Hartford Multifactor US ETF (”ROUS”) seeks to provide investment results that, before fees and expenses, correspond to the total return performance of an index that tracks the performance of exchange-traded US equity securities.
Value can be particularly sensitive to this type of financial-related volatility: The traditional value universe is noticeably overweight financials (18% for the Russell 1000 Value Index vs. 13% for the Russell 1000 Index). This is why Hartford Multifactor US Equity ETF (ROUS) may be a better way to access value without this excess exposure to financials.
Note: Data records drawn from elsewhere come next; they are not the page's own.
-- ==== Sys2Proof/Machine/Flags.lean ====
section
/-! DEFINITION. The vector condition register: its layout, what a compare writes, and what `conditional` reads (00_scope.md R15, 10_state.md R36 to R38). These are the only flags of the unit (R42). -/

namespace Sys2Proof.Machine

/-- The three condition areas of a VCR field (10_state.md R36). -/
inductive Area where
  | eq
  | gt
  | lt
deriving DecidableEq, Repr

/-- The place of an area in a field: eq 0, gt 1, lt 2 (10_state.md R36). -/
def areaIndex : Area → Nat
  | .eq => 0
  | .gt => 1
  | .lt => 2

/-- The bit position, counted from the left, of nibble `k` of an area: `12 * (k div 4) + 4 * a + (k mod 4)` (10_state.md R36). -/
def vcrPos (a : Area) (k : Nat) : Nat := 12 * (k / 4) + 4 * areaIndex a + k % 4

/-- `VCR.<area>[k]`, k = 0 to 31 (10_state.md R36). -/
def vcrBit (v : VcrBits) (a : Area) (k : Nat) : Bool := v.getMsbD (vcrPos a k)

/-- The area at a bit position. -/
def areaAt (pos : Nat) : Area :=
  match pos % 12 / 4 with
  | 0 => .eq
  | 1 => .gt
  | _ => .lt

/-- The nibble whose bit stands at a bit position. -/
def nibbleAt (pos : Nat) : Nat := 4 * (pos / 12) + pos % 4

/-- The VCR whose bit for nibble `k` of area `a` is `f a k`. -/
def ofVcrBits (f : Area → Nat → Bool) : VcrBits :=
  ofLanes 1 96 fun pos => BitVec.ofBool (f (areaAt pos) (nibbleAt pos))

/-- The comparison of an element with zero that an area records (40_modulo_halfword.md R130, 41_modulo_byte.md R150). -/
def compareZero (a : Area) (z : Int) : Bool :=
  match a with
  | .eq => decide (z = 0)
  | .gt => decide (z > 0)
  | .lt => decide (z < 0)

/-- The area a condition selects, none for always (00_scope.md R15). -/
def condArea : Cond → Option Area
  | .always => none
  | .gt => some .gt
  | .lt => some .lt
  | .eq => some .eq

/-- `cond_b(C, j)`: the condition of byte element j, bit 2j of the selected area (10_state.md R38). -/
def condB (c : Cond) (v : VcrBits) (j : Nat) : Bool :=
  match condArea c with
  | none => true
  | some a => vcrBit v a (2 * j)

/-- All four bits of halfword element i in an area are set. -/
def fieldAll (v : VcrBits) (a : Area) (i : Nat) : Bool :=
  vcrBit v a (4 * i) && vcrBit v a (4 * i + 1) && vcrBit v a (4 * i + 2) && vcrBit v a (4 * i + 3)

/-- Some of the four bits of halfword element i in an area is set. -/
def fieldAny (v : VcrBits) (a : Area) (i : Nat) : Bool :=
  vcrBit v a (4 * i) || vcrBit v a (4 * i + 1) || vcrBit v a (4 * i + 2) || vcrBit v a (4 * i + 3)

/-- A halfword-conditional instruction with condition `c` would read a field of element i whose four bits differ (10_state.md R38, 93_implementation_defined.md U1). -/
def fieldMixed (c : Cond) (v : VcrBits) (i : Nat) : Bool :=
  match condArea c with
  | none => false
  | some a => fieldAny v a i && !fieldAll v a i

/-- `cond_h(C, i)`: the condition of halfword element i, the common value of the four bits of the selected area; where they differ, what VCR_HW_READ says, and a free value where it says nothing (10_state.md R38, U1; notes/assumptions/14.md). -/
def condH (p : Config.Params) (retired slice : Nat) (c : Cond) (v : VcrBits) (i : Nat) : Bool :=
  match condArea c with
  | none => true
  | some a =>
    if fieldMixed c v i then
      match p.vcrHwRead with
      | .unspecified => Config.mixedCondition retired slice c v i
      | .allBits => false
      | .anyBit => true
      | .firstBit => vcrBit v a (4 * i)
    else fieldAll v a i

/-- Some slice has a field that a halfword-conditional instruction with condition `c` would read mixed. -/
def anyMixed (c : Cond) (slices : List Slice) : Bool :=
  slices.any fun sl => (List.range 8).any fun i => fieldMixed c sl.vcr i

/-- The halfword-conditional read ends in `fault(vcr_mixed)`: only with VCR_HW_READ unspecified and `onGap = stop` (60_exceptions.md R243; notes/assumptions/18.md). -/
def condHStops (s : State) (c : Cond) : Bool :=
  decide (s.params.onGap = .stop) && decide (s.params.vcrHwRead = .unspecified) && anyMixed c s.slices

end Sys2Proof.Machine
end

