-- ==== Sys2Proof/Machine/ModuloByte.lean ====
section
/-! DEFINITION. The twelve modulo byte instructions (41_modulo_byte.md R141 to R152): 8 bit elements, results wrap. -/

namespace Sys2Proof.Machine

/-- fxvmabm, R141. `VRT <- trunc(a * b + m)` by element; the accumulator is read and not written. -/
def execFxvmabm (vrt vra vrb : VReg) (c : Cond) (s : State) : Result :=
  byteToReg vrt c (fun sl j => trunc 8 (sl.bInt vra j * sl.bInt vrb j + sl.ahInt j)) s

/-- fxvmatacbm, R142. `ACC <- trunc(a * b + m)` by element, the product signed (92_eei_decisions.md D7; notes/assumptions/21.md). -/
def execFxvmatacbm (vra vrb : VReg) (c : Cond) (s : State) : Result :=
  byteToAcc c (fun sl j => trunc 16 (sl.bInt vra j * sl.bInt vrb j + sl.ahInt j)) s

/-- fxvmulbm, R143. `VRT <- trunc(a * b)` by element. -/
def execFxvmulbm (vrt vra vrb : VReg) (c : Cond) (s : State) : Result :=
  byteToReg vrt c (fun sl j => trunc 8 (sl.bInt vra j * sl.bInt vrb j)) s

/-- fxvmultacbm, R144. `ACC <- trunc(a * b)` by element, the product signed (92_eei_decisions.md D7; notes/assumptions/21.md); the old accumulator is not read. -/
def execFxvmultacbm (vra vrb : VReg) (c : Cond) (s : State) : Result :=
  byteToAcc c (fun sl j => trunc 16 (sl.bInt vra j * sl.bInt vrb j)) s

/-- fxvsubbm, R145. `VRT <- trunc(a - b)` by element, VRA minus VRB. -/
def execFxvsubbm (vrt vra vrb : VReg) (c : Cond) (s : State) : Result :=
  byteToReg vrt c (fun sl j => trunc 8 (sl.bInt vra j - sl.bInt vrb j)) s

/-- fxvaddactacb, R146. `ACC <- trunc(a + m)` by element, a sign-extended. -/
def execFxvaddactacb (vra : VReg) (c : Cond) (s : State) : Result :=
  byteToAcc c (fun sl j => trunc 16 (sl.bInt vra j + sl.ahInt j)) s

/-- fxvaddtacb, R147. `ACC <- trunc(a + b)` by element, both sign-extended. -/
def execFxvaddtacb (vra vrb : VReg) (c : Cond) (s : State) : Result :=
  byteToAcc c (fun sl j => trunc 16 (sl.bInt vra j + sl.bInt vrb j)) s

/-- fxvaddacbm, R148. `VRT <- trunc(a + m)` by element; the accumulator is read and not written. Conditional, as the pseudocode has it (90_conflicts.md C7). -/
def execFxvaddacbm (vrt vra : VReg) (c : Cond) (s : State) : Result :=
  byteToReg vrt c (fun sl j => trunc 8 (sl.bInt vra j + sl.ahInt j)) s

/-- fxvaddbm, R149. `VRT <- trunc(a + b)` by element. -/
def execFxvaddbm (vrt vra vrb : VReg) (c : Cond) (s : State) : Result :=
  byteToReg vrt c (fun sl j => trunc 8 (sl.bInt vra j + sl.bInt vrb j)) s

/-- fxvcmpb, R150. The element is compared with zero and the result written to the two bits of its nibbles in each area; unconditional. -/
def execFxvcmpb (vra : VReg) (s : State) : Result :=
  writeVcr (fun sl k => sl.bInt vra (k / 2)) s

/-- fxvmtacb, R151. The element goes to the accumulator aligned to the right; the upper half is what MTAC_EXTEND says (92_eei_decisions.md D8; notes/assumptions/11.md). -/
def execFxvmtacb (vra : VReg) (c : Cond) (s : State) : Result :=
  byteToAcc c (fun sl j => mtacExt s.params (sl.b vra j)) s

/-- fxvsplatb, R152. The lower byte of x[RA] goes to every element of VRT; RA = 0 reads x[0]; unconditional. -/
def execFxvsplatb (vrt : VReg) (ra : GReg) (s : State) : Result :=
  writeReg vrt (fun _ _ => ofBytes fun _ => (s.x ra).extractLsb' 0 8) s

end Sys2Proof.Machine
end

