-- ==== Sys2Proof/Machine/Permute.lean ====
section
/-! DEFINITION. The seven permute instructions (44_permute.md R201 to R207). -/

namespace Sys2Proof.Machine

/-- fxvsel, R201. Each byte of VRT becomes the byte of VRB where the condition holds and the byte of VRA where it does not; no old byte is kept. -/
def execFxvsel (vrt vra vrb : VReg) (c : Cond) (s : State) : Result :=
  writeReg vrt (fun _ sl => ofBytes fun j => if condB c sl.vcr j then sl.b vrb j else sl.b vra j) s

/-- fxvshh, R202. Each halfword is shifted left by the number in the VRB field, zeros from the right; unconditional (amounts from 16 up give 0, 92_eei_decisions.md D30; notes/assumptions/30.md). -/
def execFxvshh (vrt vra : VReg) (amount : Nat) (s : State) : Result :=
  writeReg vrt (fun _ sl => ofHalves fun i => shiftLeft (sl.h vra i) amount) s

/-- fxvshb, R203. Each byte is shifted left by the number in the VRB field, zeros from the right; unconditional (amounts from 8 up give 0, 92_eei_decisions.md D30; notes/assumptions/30.md). -/
def execFxvshb (vrt vra : VReg) (amount : Nat) (s : State) : Result :=
  writeReg vrt (fun _ sl => ofBytes fun j => shiftLeft (sl.b vra j) amount) s

/-- fxvpckbu, R204. Bytes 0 to 7 of VRT are the upper bytes of the halfwords of VRA, bytes 8 to 15 those of VRB, each shifted right by the C number (`PACK_SPLIT = 8`, 92_eei_decisions.md D12; notes/assumptions/15.md). -/
def execFxvpckbu (vrt vra vrb : VReg) (n : Nat) (s : State) : Result :=
  writeReg vrt (fun _ sl => ofBytes fun j =>
    if j < 8 then shiftRight (sl.b vra (2 * j)) n else shiftRight (sl.b vrb (2 * (j - 8))) n) s

/-- fxvpckbl, R205. Bytes 0 to 7 of VRT are bits `2C+7 .. 2C` of the halfwords of VRA, masked; bytes 8 to 15 come from VRB as PCKBL_SECOND says. What PACK_MASK and PCKBL_SECOND leave unsettled is a free choice between the spec's two readings, or stops the model under `onGap = stop` (92_eei_decisions.md D12; notes/assumptions/16.md). -/
def execFxvpckbl (vrt vra vrb : VReg) (n : Nat) (s : State) : Result :=
  if s.params.onGap = .stop ∧ (s.params.packMask = .unsettled ∨ s.params.pckblSecond = .unsettled) then
    .refused .packNotSettled
  else writeReg vrt (fun _ sl => ofBytes fun j =>
    if j < 8 then packLower s.params (sl.h vra j) n
    else if packSymmetric s.params then packLower s.params (sl.h vrb (j - 8)) n
    else shiftRight (sl.b vrb (2 * (j - 8))) n) s

/-- fxvupckbl, R206. It writes VRT; the value is not defined and is a free value, or stops the model under `onGap = stop` (92_eei_decisions.md D31; notes/assumptions/17.md). -/
def execFxvupckbl (vrt vra vrb : VReg) (n : Nat) (s : State) : Result :=
  if s.params.onGap = .stop then .refused .unpackNotDefined
  else writeReg vrt (fun k sl => Config.unpackLeft s.retired k vrt vra vrb n sl.vr) s

/-- fxvupckbr, R207. It writes VRT; the value is not defined and is a free value, or stops the model under `onGap = stop` (92_eei_decisions.md D31; notes/assumptions/17.md). -/
def execFxvupckbr (vrt vra vrb : VReg) (n : Nat) (s : State) : Result :=
  if s.params.onGap = .stop then .refused .unpackNotDefined
  else writeReg vrt (fun k sl => Config.unpackRight s.retired k vrt vra vrb n sl.vr) s

end Sys2Proof.Machine
end

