-- ==== Sys2Proof/Machine/Step.lean ====
section
/-! DEFINITION. One step of the machine (70_reset_and_hazards.md R276): fetch, decode, execute. -/

namespace Sys2Proof.Machine

/-- Fetch the word at pc from the program text, decode it, run the instruction; every check and `pc <- pc + 4` belong to the instruction's meaning (70_reset_and_hazards.md R276). -/
def step (s : State) : Host.Outcome State Fault Refusal :=
  match fetch s with
  | .error r => .refused r
  | .ok bs =>
    match decode bs with
    | .error e => .refused (decodeRefusal e)
    | .ok (i, _) => if unusedRefused s i bs then .refused .unusedFieldNonzero else exec i s

/-- `s` with the one word `w` (its low `nbits` bits, the others 0) loaded as the program text at pc. A pc that is no multiple of 4 holds no instruction (10_state.md R41) and is rounded down; any other stays. -/
def State.withFetchWord (s : State) (nbits w : Nat) : State :=
  { s with
    pc := BitVec.ofNat 32 (4 * (s.pc.toNat / 4))
    text :=
      { base := BitVec.ofNat 32 (4 * (s.pc.toNat / 4))
        bytes := bytesOfWord (BitVec.ofNat 32 (w % 2 ^ nbits)) } }

end Sys2Proof.Machine
end

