-- ==== Sys2Proof/Laws/Flags.lean ====
section
/-! SUPPORT. The condition register: reading back what a compare writes, what the two conditions read, and when it stops an instruction. -/

namespace Sys2Proof.Machine

theorem areaAt_vcrPos (a : Area) (k : Nat) : areaAt (vcrPos a k) = a := by
  have h : vcrPos a k % 12 / 4 = areaIndex a := by
    cases a <;> simp only [vcrPos, areaIndex] <;> omega
  unfold areaAt
  rw [h]
  cases a <;> rfl

theorem nibbleAt_vcrPos (a : Area) (k : Nat) : nibbleAt (vcrPos a k) = k := by
  cases a <;> simp only [nibbleAt, vcrPos, areaIndex] <;> omega

theorem vcrPos_lt (a : Area) {k : Nat} (hk : k < 32) : vcrPos a k < 96 := by
  cases a <;> simp only [vcrPos, areaIndex] <;> omega

/-- Bit `p` from the left of a register is its part of width 1 number `p`. -/
theorem getMsbD_eq_lane (v : VcrBits) {p : Nat} (hp : p < 96) : v.getMsbD p = (lane 1 v p).getLsbD 0 := by
  rw [getLsbD_lane (w := 1) (n := 96) v hp (by omega), BitVec.getMsbD]
  simp only [hp, decide_true, Bool.true_and]
  congr 1
  omega

/-- The bits of a VCR made by `ofVcrBits`. -/
theorem vcrBit_ofVcrBits (f : Area → Nat → Bool) (a : Area) {k : Nat} (hk : k < 32) : vcrBit (ofVcrBits f) a k = f a k := by
  unfold vcrBit
  rw [getMsbD_eq_lane _ (vcrPos_lt a hk)]
  unfold ofVcrBits
  rw [lane_ofLanes (n := 96) _ (vcrPos_lt a hk), areaAt_vcrPos, nibbleAt_vcrPos]
  cases f a k <;> rfl

@[simp] theorem condB_always (v : VcrBits) (j : Nat) : condB .always v j = true := rfl

@[simp] theorem condH_always (p : Config.Params) (r k : Nat) (v : VcrBits) (i : Nat) : condH p r k .always v i = true := rfl

@[simp] theorem fieldMixed_always (v : VcrBits) (i : Nat) : fieldMixed .always v i = false := rfl

theorem anyMixed_always (slices : List Slice) : anyMixed .always slices = false := by
  simp [anyMixed]

/-- An instruction with C = 0 never stops on the VCR. -/
@[simp] theorem condHStops_always (s : State) : condHStops s .always = false := by
  simp [condHStops, anyMixed_always]

/-- With `onGap = freeValue` no halfword-conditional instruction stops on the VCR. -/
theorem condHStops_freeValue {s : State} (h : s.params.onGap = .freeValue) (c : Cond) : condHStops s c = false := by
  simp [condHStops, h]

/-- A halfword element whose selected field is mixed has two of its four bits different, and the reverse. -/
theorem fieldMixed_iff {c : Cond} {v : VcrBits} {e : Nat} :
    fieldMixed c v e = true ↔ ∃ a, condArea c = some a ∧ BitsDiffer v a e := by
  unfold fieldMixed
  cases condArea c with
  | none => simp
  | some a =>
    simp only [fieldAny, fieldAll, BitsDiffer, Option.some.injEq, exists_eq_left']
    constructor
    · intro h
      by_contra hn
      push Not at hn
      have h1 := hn 1 (by omega) 0 (by omega)
      have h2 := hn 2 (by omega) 0 (by omega)
      have h3 := hn 3 (by omega) 0 (by omega)
      simp only [Nat.add_zero] at h1 h2 h3
      rw [h1, h2, h3] at h
      cases h0 : vcrBit v a (4 * e) <;> simp [h0] at h
    · rintro ⟨q, hq, q', hq', hne⟩
      by_contra hn
      have hall : ∀ p < 4, vcrBit v a (4 * e + p) = vcrBit v a (4 * e) := by
        intro p hp
        obtain rfl | rfl | rfl | rfl : p = 0 ∨ p = 1 ∨ p = 2 ∨ p = 3 := by omega
        all_goals
          cases h0 : vcrBit v a (4 * e) <;> cases h1 : vcrBit v a (4 * e + 1) <;>
          cases h2 : vcrBit v a (4 * e + 2) <;> cases h3 : vcrBit v a (4 * e + 3) <;> simp_all
      exact hne ((hall q hq).trans (hall q' hq').symm)

/-- Some slice would be read mixed, as a Bool and as a Prop. -/
theorem anyMixed_iff {s : State} {c : Cond} : anyMixed c s.slices = true ↔ ReadsMixed s c := by
  simp only [anyMixed, List.any_eq_true, List.mem_range, fieldMixed_iff, ReadsMixed]
  constructor
  · rintro ⟨sl, hs, e, he, a, ha, h⟩
    exact ⟨a, ha, sl, hs, e, he, h⟩
  · rintro ⟨a, ha, sl, hs, e, he, h⟩
    exact ⟨sl, hs, e, he, a, ha, h⟩

/-- When the VCR does not stop a halfword-conditional instruction (10_state.md R38). -/
theorem condHStops_eq_false_iff {s : State} {c : Cond} : condHStops s c = false ↔ HalfConditionReadable s c := by
  unfold condHStops HalfConditionReadable
  rw [← anyMixed_iff]
  cases s.params.onGap <;> cases s.params.vcrHwRead <;> simp

/-- Where the four bits agree, the halfword condition is their common value, whatever the parameters (10_state.md R38). -/
theorem condH_of_common (p : Config.Params) (r k : Nat) {c : Cond} {a : Area} (hc : condArea c = some a) {v : VcrBits} {i : Nat} {x : Bool}
    (h : ∀ q < 4, vcrBit v a (4 * i + q) = x) : condH p r k c v i = x := by
  have h0 : vcrBit v a (4 * i) = x := by simpa using h 0 (by omega)
  have h1 := h 1 (by omega)
  have h2 := h 2 (by omega)
  have h3 := h 3 (by omega)
  cases x <;> simp [condH, hc, fieldMixed, fieldAll, fieldAny, h0, h1, h2, h3]

/-- Exactly one comparison with zero holds. -/
theorem compareZero_unique {a a' : Area} {z : Int} (h : compareZero a z = true) (h' : compareZero a' z = true) : a = a' := by
  cases a <;> cases a' <;> simp only [compareZero, decide_eq_true_eq] at h h' <;> first | rfl | omega

end Sys2Proof.Machine
end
ROUS is diversified across sectors to prevent concentration in any one sector. Take financials: ROUS has about half the financials exposure of the Russell 1000 Value Index (FIGURE 2). Similarly, ROUS had just 2.6% bank exposure compared to 7.4% for the Russell 1000 Value Index (as of 3/10/23 when regulators closed the Silicon Valley Bank).
Banks also tend to be higher-volatility holdings. ROUS seeks a volatility-reduction target of up to 15% over a full market cycle, which often helps it avoid the riskiest stocks and industries. For example, the financial stocks ROUS holds have below-market beta,2 while the financial holdings in the Russell 1000 Value Index have above-market beta (FIGURE 3).